[THE TASK]: Please take the lines from the one holding "stands in the" through the one holding "destination, of a" in the data below and copy them exactly.

----------

/-- The destination block of an element: its die and its run of 32 unswizzled offsets (R170). -/
def blockOf (l : Layout) (t : Nat) : Nat × Nat :=
  let p := elemPlace l (coordsOf l.modes t)
  (p.1, p.2 / 32)

/-- Element `t` is the last in layout order of its destination block whose source lies in BOUND: with it goes the block's scale byte
(R264; log 35). -/
def scaleTaker (op : EngOp) (t : Nat) : Bool :=
  let inBound := fun u => match layoutLocate op.la op.ha (coordsOf op.la.modes u) with | .at _ _ _ _ => true | _ => false
  inBound t && (List.range op.ld.count).all fun u => decide (u ≤ t) || blockOf op.ld u != blockOf op.ld t || !inBound u

/-- Destination element `t` of a plain copy (R264). A copied element whose value depends on its block, by a scale or by HX4's scan,
gets its value for the fingerprint when the copy is done (R265). -/
def copyElem (s : State) (op : EngOp) (t : Nat) : State × Except EFail (List (Nat × DWord)) :=
  let ca := coordsOf op.la.modes t
  let cd := coordsOf op.ld.modes t
  if hFmt op.ha = hFmt op.hd ∧ hScaled op.ha = hScaled op.hd then
    let scale := if hScaled op.hd && scaleTaker op t then
        thenE (scaleRead s op op.la op.ha ca) fun s1 sc => scaleWrite s1 op op.ld op.hd cd sc
      else (s, .ok ())
    thenE (softE op scale) fun s1 _ =>
      thenE (elemRead s1 op op.la op.ha ca op.sh) fun s2 raw =>
        thenE (elemWrite (if raw.isNone then addStat s2 op.id 1 else s2) op op.ld op.hd cd op.dh (raw.getD 0)) fun s3 _ =>
          (s3, .ok (if hScaled op.hd || hFmt op.hd == 6 then [] else [(t, fp64 (cvtSrc (hFmt op.hd) (raw.getD 0)))]))
  else if hScaled op.ha || decide (hFmt op.ha = 6) then
    thenE (elemValue s op op.la op.ha ca) fun s1 v =>
      let r := valueTo (hFmt op.hd) op.sat v
      thenE (elemWrite (addStat s1 op.id (statOf r.2)) op op.ld op.hd cd op.dh r.1) fun s2 _ =>
        (s2, .ok [(t, fp64 (cvtSrc (hFmt op.hd) r.1))])
  else
    thenE (elemRead s op op.la op.ha ca op.sh) fun s1 raw =>
      let s2 := if raw.isNone then addStat s1 op.id 1 else s1
      let r := cvtElem (hFmt op.hd) (hFmt op.ha) .rne op.sat (raw.getD 0)
      thenE (elemWrite (addStat s2 op.id (statOf r.2)) op op.ld op.hd cd op.dh r.1) fun s3 _ =>
        (s3, .ok [(t, fp64 (cvtSrc (hFmt op.hd) r.1))])

/-- The coordinates of reduction term `k` for destination element `t` (R263). -/
def redCoords (l : Layout) (rm t k : Nat) : List Nat :=
  let others := coordsOf (dropAt l.modes rm) t
  others.take rm ++ [k] ++ others.drop rm

/-- The terms of one destination element, converted to the destination format with their flags (R264). -/
def redTerms (s : State) (op : EngOp) (t : Nat) : Nat → Nat → State × Except EFail (List Nat)
  | 0, _ => (s, .ok [])
  | n + 1, k =>
    thenE (elemValue s op op.la op.ha (redCoords op.la op.rm t k)) fun s1 v =>
      let plain := !hScaled op.ha && decide (8 ≤ hFmt op.ha) && decide (8 ≤ hFmt op.hd)
      let r := match v with
        | .fin neg m e =>
          if plain then (intReg (hFmt op.hd)
              (let x : Int := (m * 2 ^ e.toNat : Nat) * (if neg then -1 else 1)
               if op.sat then max (intLo (hFmt op.hd)) (min (intHi (hFmt op.hd)) x) else x), 0)
          else valueTo (hFmt op.hd) op.sat v
        | _ => valueTo (hFmt op.hd) op.sat v
      thenE (redTerms (addStat s1 op.id (statOf r.2)) op t n (k + 1)) fun s2 l => (s2, .ok (r.1 :: l))

/-- Destination element `t` of a reduction (R264, R167). -/
def redElem (s : State) (op : EngOp) (t : Nat) : State × Except EFail (List (Nat × DWord)) :=
  let n := (op.la.modes.getD op.rm { ext := 1, step := 0, lev := 0, die := false }).ext
  thenE (redTerms s op t n 0) fun s1 xs =>
    let r := match fmtCode (hFmt op.hd) with
      | some f => canonicalSum f xs
      | none => (xs.foldl (fun a x => a + x) 0 % 2 ^ intWidth (hFmt op.hd), 0)
    thenE (elemWrite (addStat s1 op.id (statOf r.2)) op op.ld op.hd (coordsOf op.ld.modes t) op.dh r.1) fun s2 _ =>
      (s2, .ok [(t, fp64 (cvtSrc (hFmt op.hd) r.1))])

/-- The source values of a block in binary32, RNE (R264); beyond the tensor's end a block holds +0. -/
def blockVals (s : State) (op : EngOp) (t0 : Nat) : Nat → State × Except EFail (List Nat)
  | 0 => (s, .ok [])
  | n + 1 =>
    let t := t0 + (32 - (n + 1))
    if op.count ≤ t then thenE (blockVals s op t0 n) fun s1 l => (s1, .ok (0 :: l))
    else
      thenE (elemValue s op op.la op.ha (coordsOf op.la.modes t)) fun s1 v =>
        let r := toFloat .f32 .rne op.sat v
        thenE (blockVals (addStat s1 op.id (statOf r.2)) op t0 n) fun s2 l => (s2, .ok (r.1 :: l))

/-- The codes of a block written, from element `t` on; a failing one is recorded. -/
def blockWrite (s : State) (op : EngOp) : List Nat → Nat → State × Except EFail Unit
  | [], _ => (s, .ok ())
  | c :: cs, t =>
    if op.count ≤ t then (s, .ok ())
    else thenE (softE op (elemWrite s op op.ld op.hd (coordsOf op.ld.modes t) op.dh c)) fun s1 _ => blockWrite s1 op cs (t + 1)

/-- Block `t` of a quantising copy (R264, R141, R142). -/
def quantBlock (s : State) (op : EngOp) (t : Nat) : State × Except EFail (List (Nat × DWord)) :=
  let t0 := 32 * t
  thenE (blockVals s op t0 32) fun s1 xs =>
    let q := if hFmt op.hd = 6 then qntHx4 op.qb xs else qntFp8 (if hFmt op.hd = 4 then .e4m3 else .e5m2) xs
    let inexact := (xs.zip q.2.2.2).any fun x => !eqV (fdecode .f32 x.1) x.2
    let s2 := addStat s1 op.id (if q.2.2.1 then 16 else if inexact then 2 else 0)
    thenE (blockWrite s2 op q.1 t0) fun s3 _ =>
      thenE (softE op (scaleWrite s3 op op.ld op.hd (coordsOf op.ld.modes t0) q.2.1)) fun s4 _ =>
        (s4, .ok (((List.range (op.count - t0)).zip q.2.2.2).map fun x => (t0 + x.1, fp64 x.2)))

/-! ### GATHER and SCATTER (R266 to R268) -/

/-- The elements of row `t` moved; failing elements are recorded. The row waits as a whole. -/
def rowElems (s : State) (op : EngOp) (scatter : Bool) (t x : Nat) (zero : Bool) : Nat → Nat → State × Except EFail Unit
  | 0, _ => (s, .ok ())
  | n + 1, j =>
    let (ext, rm, _) := rowMode (if scatter then op.ld else op.la)
    let rowC := (List.range (if scatter then op.ld else op.la).modes.length).map fun i =>
      if i = 0 then j else if i = rm then x else 0
    let othC := coordsOf (if scatter then op.la else op.ld).modes (t * ext + j)
    let (ca, cd) := if scatter then (othC, rowC) else (rowC, othC)
    thenE (softE op (if zero then elemWrite s op op.ld op.hd cd op.dh 0
        else thenE (elemRead s op op.la op.ha ca op.sh) fun s1 raw =>
          elemWrite (if raw.isNone then addStat s1 op.id 1 else s1) op op.ld op.hd cd op.dh (raw.getD 0)))
      fun s1 _ => rowElems s1 op scatter t x zero n (j + 1)

/-- Row `t` of a GATHER or SCATTER: its index is read once, as its page kind asks, then its elements move (R231, R266, R267). -/
def rowStep (s : State) (op : EngOp) (scatter : Bool) (t : Nat) : State × Except EFail (List (Nat × DWord)) :=
  let ptr := op.list + BitVec.ofNat 64 (4 * t)
  let (ext, _, rows) := rowMode (if scatter then op.ld else op.la)
  thenE (engPtr s op ptr 4 false) fun s1 l =>
    thenE (readPieces s1 op (fun i => ptr + BitVec.ofNat 64 i) 0 l) fun s2 bs =>
      let x := leNat bs
      let run := fun (s3 : State) (zero : Bool) => thenE (rowElems s3 op scatter t x zero ext 0) fun s4 _ => (s4, .ok [])
      if x < rows then run s2 false
      else if hOobz (if scatter then op.hd else op.ha) then
        (if scatter then (addStat s2 op.id 1, .ok []) else run (addStat s2 op.id 1) true)
      else (s2, .error (.flt 2 0x0A ptr))

/-! ### TRSEND (R274) -/

/-- Element `t` streamed into the neighbour's slot. -/
def sendElem (s : State) (op : EngOp) (t : Nat) : State × Except EFail (List (Nat × DWord)) :=
  thenE (elemRead s op op.la op.ha (coordsOf op.la.modes t) 0) fun s1 raw =>
    thenE (elemWrite (if raw.isNone then addStat s1 op.id 1 else s1) op op.ld op.hd (coordsOf op.ld.modes t) 0 (raw.getD 0))
      fun s2 _ => (s2, .ok [])

/-! ### ENGINE_OP_START and ENGINE_OP_ARRIVE -/

/-- The next element, block or row of a started operation. -/
def engStep (s : State) (op : EngOp) : State :=
  let (s1, t) := nextUnit s op
  match op.kind with
  | .tcopy => pieceEnd s1 op t (if op.mode = 1 then quantBlock s1 op t else if op.mode = 2 then redElem s1 op t else copyElem s1 op t)
  | .gather => pieceEnd s1 op t (rowStep s1 op false t)
  | .scatter => pieceEnd s1 op t (rowStep s1 op true t)
  | .trsend => pieceEnd s1 op t (sendElem s1 op t)
  | _ => s

/-- An operation's next action by ENGINE_OP_START: to start in its engine's order, to reserve its ring slot, or to move its
next element (R251, R273). One whose reservation, or ring, is saved waits (R277). -/
def engCan (s : State) (op : EngOp) : Bool :=
  match op.kind with
  | .mlda => false
  | .msta => false
  | _ =>
    if savedPlace ≤ op.core ∨ savedPlace ≤ op.ringCore then false
    else if !op.started then startTurn s op
    else if !slotHeld op then (match ringPos s op with
      | some p => decide (0 < (ringOf (posRead s op.ringCore p)).free)
      | none => false)
    else op.kind != .mcread && engMay s op && !op.left.isEmpty

/-- ENGINE_OP_START (R251). -/
def execEngineOpStart (op : Nat) (s : State) : Out :=
  .next (match s.engOps.find? fun o => o.id == op with
    | none => s
    | some o =>
      if !engCan s o then s
      else if !o.started then reserveSlot (modEng s op fun x => { x with started := true }) o
      else if !slotHeld o then reserveSlot s o
      else engStep s o)

/-- The operation's work is done: every element moved, its outside writes performed, its ring slot next to be filled. -/
def engDone (s : State) (op : EngOp) : Bool :=
  op.started && op.left.isEmpty && slotHeld op && (op.kind != .mcread || (op.joined && decide (op.total ≤ op.next))) &&
    !(s.held.any fun h => h.op == op.id) && !(s.mcLines.any fun m => m.op == op.id) &&
    (match ringPos s op with
      | none => true
      | some p => decide (op.slot = some (ringOf (posRead s op.ringCore p)).nextFill))

/-- The byte amount of an arrival (R264): N_d·z, rounded up. -/
def arriveBytes (op : EngOp) : Nat := ceilDiv (op.count * size2 (hFmt op.hd)) 2

/-- A value that counts as +0 in the sums when it is NaN (R265). -/
def nanZero (x : DWord) : Nat := if (fdecode .f64 x.toNat).isNan then 0 else x.toNat

/-- The fingerprint record (R265). -/
def fingerprint (xs : List DWord) (count : Nat) : List Byte :=
  let nans := (xs.filter fun x => (fdecode .f64 x.toNat).isNan).length
  let maxa := xs.foldl (fun m x => max m (nanZero (x &&& 0x7FFFFFFFFFFFFFFF))) 0
  let sq := xs.map fun x => (fmulV .f64 .rne (fdecode .f64 (nanZero x)) (fdecode .f64 (nanZero x))).1
  leBytes (min nans 0xFFFFFFFF) 4 ++ leBytes (min count 0xFFFFFFFF) 4 ++ leBytes maxa 8 ++
    leBytes (canonicalSum .f64 (xs.map nanZero)).1 8 ++ leBytes (canonicalSum .f64 sq).1 8

/-- The value of destination element `t` for the fingerprint (R265): the one that the operation formed, or the one that stands in the
destination, of a piece that failed or of an element whose value depends on its block. -/
def printVal (s : State) (op : EngOp) (t : Nat) : DWord :=
  if tget op.fpv (fpHas t) ≠ 0 then tget op.fpv t
  else match (elemValue { s with turns := [] } op op.ld op.hd (coordsOf op.ld.modes t)).2 with
    | .ok v => fp64 v
    | .error _ => BitVec.ofNat 64 (leNat ((List.range 8).map fun i => Config.outsideByte (s.freeN * 2 ^ 80 + 2 ^ 79 + 8 * t + i)))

----------

[SOLUTION FOR THIS TASK]:
/-- The value of destination element `t` for the fingerprint (R265): the one that the operation formed, or the one that stands in the
destination, of a piece that failed or of an element whose value depends on its block. -/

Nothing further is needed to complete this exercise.